Объявления висели во всех заметных местах с вечера, так что некоторые успели побывать в гошпитале и ночью. Алёшка сильно надеялся, что искомые персоны, тревожась о своём гонце, а более того о секретной шкатулке, примчатся первыми и долго валяться ему не придётся. Ночью в комнате горело две свечки, и в сумраке ловец мог подглядывать за вошедшими.
Вещи мнимого лейтенанта фон Мюльбаха были разложены на столе: пашпорт и подорожные бумаги, два пистолета в седельных кобурах, вынутый из ботфорта стилет, сами ботфорты, шпага, кошель и прочее, в том числе и шкатулка с бабочкой.
При расшибшемся неотлучно состоял доктор Серениус, свой человек, на тайном жалованье у Преображёнки. Ежели «раненого» опознают да заберут, он сразу даст знать, кому надо. Попов же, как сыщик опытный, должен был действовать на свой разум и страх, по обстоятельствам.
Поначалу Алексей на каждого зеваку думал: вот он, голубчик, клюнул! Особенно один ливрейный слуга, по виду из хорошего дома, вёл себя многообещающе. Долго вглядывался в лежащего, пялился на бумаги и вещи, шкатулку даже потрогал, но ушёл, так ничего и не сказав.
Ну а начиная с утра, как уже было сказано, любопытствующие потянулись сплошной вереницей.
На вопросы Серениус всем отвечал одно и то же. Мол, сей человек отшиб себе голову, отчего с ним мог приключиться отёк в мозгу. Отёк либо сойдёт сам собой, и тогда больной очнётся, что может произойти в любой секунд; либо же отёк затвердеет, и в сём случае исход печален. Один этак вот пролежал два года, сохраняя из всех примет сознательной экзистенции лишь способность к глотанию, однако потом всё равно помер.
Мужчины качали головами. Женщины ахали.
Всё это Лёшке до смерти надоело. Тело у него задеревенело от неподвижности, шевелиться же доктор не дозволял. В двенадцать, правда, обещал сделать перерыв: запереть дверь, чтобы «бесчувственный» мог поесть-попить и немножко размять члены.

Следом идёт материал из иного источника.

-- ==== Sys2Proof/Laws/Bus.lean ====
section
/-! SUPPORT. What the lens bus and the bits of the control link can do, said once. -/

namespace Sys2Proof.Machine

/-! ### Bits and bytes (R177) -/

/-- The byte of a byte's own bits. -/
theorem byteOfBits_bits (c : Byte) :
    byteOfBits (c.getLsbD 7) (c.getLsbD 6) (c.getLsbD 5) (c.getLsbD 4) (c.getLsbD 3) (c.getLsbD 2)
      (c.getLsbD 1) (c.getLsbD 0) = c := by
  revert c
  decide

/-- Fewer than eight bits are no whole byte. -/
theorem wholeBytes_part : ∀ part : List Bool, part.length < 8 → wholeBytes part = []
  | [], _ => rfl
  | [_], _ => rfl
  | [_, _], _ => rfl
  | [_, _, _], _ => rfl
  | [_, _, _, _], _ => rfl
  | [_, _, _, _, _], _ => rfl
  | [_, _, _, _, _, _], _ => rfl
  | [_, _, _, _, _, _, _], _ => rfl
  | _ :: _ :: _ :: _ :: _ :: _ :: _ :: _ :: _, h => by simp only [List.length_cons] at h; omega

/-- The whole bytes of bytes' bits with the bits of a part byte after them are those bytes. -/
theorem wholeBytes_bitsOf (b : List Byte) (part : List Bool) (h : part.length < 8) :
    wholeBytes (bitsOf b ++ part) = b := by
  induction b with
  | nil => exact wholeBytes_part part h
  | cons c rest ih =>
    show byteOfBits _ _ _ _ _ _ _ _ :: wholeBytes (bitsOf rest ++ part) = c :: rest
    rw [byteOfBits_bits, ih]

/-! ### The arbiter and the ends of transactions (R168, R172, R173) -/

/-- The arbiter waits while the bus is not idle. -/
theorem Lens.arbitrate_busy (x : Lens) (h : x.bus ≠ .idle) : x.arbitrate = x := by
  simp [Lens.arbitrate, h]

/-- Nothing on the bus, and no transaction ends. -/
theorem State.transactionEnd_none (s : State) (n : Nat) (data : Vector Byte 8) (h : s.lens.carried = none) :
    s.transactionEnd n data = s := by
  simp [State.transactionEnd, h]

/-- Nothing on the bus, and no clock is held. -/
theorem State.clockHeld_none (s : State) (h : s.lens.carried = none) : s.clockHeld = s := by
  simp [State.clockHeld, h]

/-- A transaction end is the end of what is carried. -/
theorem State.transactionEnd_some (s : State) (n : Nat) (data : Vector Byte 8) (c : Carried)
    (h : s.lens.carried = some c) :
    s.transactionEnd n data =
      s.lensEnd (decide (c.tx.acksNeeded ≤ n)) data (untilNack n (c.tx.events data)) := by
  simp [State.transactionEnd, h]

/-- What a held clock leaves of a transaction: its start, as much of the rest as it may be, and the stop. -/
theorem untilHeld_events (t : Transaction) (data : Vector Byte 8) (n : Nat) :
    untilHeld n (t.events data) =
      .start :: ([BusEvent.address t.addr .write, .sent t.reg]
        ++ (match t.act with
          | .write bytes => bytes.map .sent
          | .read count => [.restart, .address t.addr .read] ++ receivedBytes data count)).take n ++ [.stop] := by
  have h : (t.events data).dropLast =
      [.start, .address t.addr .write, .sent t.reg]
        ++ (match t.act with
          | .write bytes => bytes.map .sent
          | .read count => [.restart, .address t.addr .read] ++ receivedBytes data count) :=
    List.dropLast_concat
  rw [untilHeld, h]
  rfl

/-- A held clock ends what is carried with NACK, after so many events and with such data as it may be. -/
theorem State.clockHeld_some (s : State) (c : Carried) (h : s.lens.carried = some c) :
    ∃ (n : Nat) (data : Vector Byte 8),
      s.clockHeld = (s.modLens fun x => { x with heldClocks := x.heldClocks + 1 }).lensEnd false data
        (untilHeld n (c.tx.events data)) := by
  refine ⟨(Config.heldClock s.lens.heldClocks).1, (Config.heldClock s.lens.heldClocks).2, ?_⟩
  simp [State.clockHeld, h]

/-- A change that reaches at most the lens bus, the Page Finder and the attention flags. -/
structure BusChange (s t : State) : Prop where
  eq : t = { s with lens := t.lens, pfd := t.pfd, link := { s.link with status := t.link.status } }

theorem BusChange.trans {s t u : State} (h : BusChange s t) (k : BusChange t u) : BusChange s u := by
  constructor
  rw [k.eq, h.eq]

theorem State.setFlag_bus (s : State) (f : Flag) : BusChange s (s.setFlag f) := ⟨rfl⟩

theorem State.setLens_bus (s : State) (x : Lens) : BusChange s { s with lens := x } := ⟨rfl⟩

theorem State.modLens_bus (s : State) (f : Lens → Lens) : BusChange s (s.modLens f) := ⟨rfl⟩

theorem State.modFinder_bus (s : State) (f : Finder → Finder) : BusChange s (s.modFinder f) := ⟨rfl⟩

theorem State.endRun_bus (s : State) (o : FocusOutcome) : BusChange s (s.endRun o) := ⟨rfl⟩

theorem State.pollEnd_bus (s : State) (b : Byte) : BusChange s (s.pollEnd b) := by
  unfold State.pollEnd
  split
  · exact s.endRun_bus _
  · split
    · dsimp only
      split
      · exact (s.modFinder_bus _).trans (State.endRun_bus _ _)
      · exact s.modFinder_bus _
    · exact s.endRun_bus _

theorem State.takeAuto_bus (s : State) (r : AutoReq) (ack : Bool) (b : Byte) :
    BusChange s (s.takeAuto r ack b) := by
  unfold State.takeAuto
  repeat' split
  all_goals first | exact ⟨rfl⟩ | exact s.endRun_bus _ | exact s.pollEnd_bus _

/-- What the end of a transaction can change (R173). -/
theorem State.lensEnd_bus (s : State) (ack : Bool) (data : Vector Byte 8) (lines : List BusEvent) :
    BusChange s (s.lensEnd ack data lines) := by
  unfold State.lensEnd
  dsimp only
  split
  · exact ⟨rfl⟩
  · refine BusChange.trans ?_ (State.modLens_bus _ _)
    split
    · exact (s.setLens_bus _).trans (State.takeAuto_bus _ _ _ _)
    · exact ((s.setLens_bus _).trans (State.takeAuto_bus _ _ _ _)).trans (State.setFlag_bus _ _)
  · exact ⟨rfl⟩
  · exact ⟨rfl⟩

/-- What LENS_TRANSACTION_END can change. -/
theorem State.transactionEnd_bus (s : State) (n : Nat) (data : Vector Byte 8) :
    BusChange s (s.transactionEnd n data) := by
  unfold State.transactionEnd
  split
  · exact s.lensEnd_bus _ _ _
  · exact ⟨rfl⟩

/-- What CLOCK_HOLD_TIMEOUT can change. -/
theorem State.clockHeld_bus (s : State) : BusChange s s.clockHeld := by
  unfold State.clockHeld
  split
  · exact (s.modLens_bus _).trans (State.lensEnd_bus _ _ _ _)
  · exact ⟨rfl⟩

/-! ### Bands of the page (R103) -/

/-- A row lies in its own band. -/
theorem bandTop_le_row (row : Nat) : bandTop (bandOfRow row) ≤ row := by
  simp only [bandTop, bandOfRow]
  omega

/-- A row lies before the next band. -/
theorem row_lt_bandTop (row : Nat) : row < bandTop (bandOfRow row + 1) := by
  simp only [bandTop, bandOfRow]
  omega

/-! ### Slots at a reset (R49) -/

/-- A slot made FREE by a reset keeps its kind. -/
@[simp] theorem Slot.afterReset_kind (x : Slot) : x.afterReset.kind = x.kind := rfl

/-- A slot made FREE by a reset keeps its light level. -/
@[simp] theorem Slot.afterReset_light (x : Slot) : x.afterReset.light = x.light := rfl

/-- A slot made FREE by a reset is FREE. -/
@[simp] theorem Slot.afterReset_st (x : Slot) : x.afterReset.st = .free := rfl

end Sys2Proof.Machine
end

Поэтому Попов ждал полудня, как иудеи ожидают пришествия Мессии. Но его мука окончилась раньше.
Кто-то, не вошедший, а вбежавший в комнату, прямо от двери завопил:
— Oh mein arme Hieronymus![3]
И довольно убедительно всхлипывая, стал объяснять доктору, что отлично знает бедного страдальца и давно его ждёт. Это дорогой племянник покойницы-жены, превосходный молодой человек, желавший поискать в России хорошую службу.
Новоявленный дядя назвался штутгартским часовым мастером Иоганном Штаммом. Пришёл он не один, а с подмастерьями, у которых с собой были носилки.
— Ну и слава Богу, забирайте вашего родственника, — сказал Серениус, как было условлено. — У него в кошеле десять польских злотых и тридцать четыре талера. С вашего позволения шесть талеров я удержу за оказанную раненому помощь.
— Конечно, конечно! Я так вам признателен! Правда ли, что бедного Иеронимуса нашли на улице в Преображенском?
— Да. Неподалёку от дворца его высочества господина наследника.
— Как его туда занесло? Бедняга, должно быть, заблудился.
— Возможно… Прошу вас проверить вещи вашего племянника и расписаться в их получении. Лошадь не найдена. Вероятно, ускакала. Зная здешние нравы, вряд ли можно надеяться, что её вернут.
Тем временем фальшивого лейтенанта перекладывали на носилки. Подглядывать Алёша пока не осмеливался, полагая, что на него со всех сторон пялятся.
Доктор что-то втолковывал «дяде» про свинцовые примочки и растирание висков уксусом, а больного уже несли вон.
Иоганна Штамма в лицо Алексей не знал, но часовую мастерскую с этой вывеской видеть доводилось: вторая улица от лютеранской кирхи, рядом с пивной «Два голубя».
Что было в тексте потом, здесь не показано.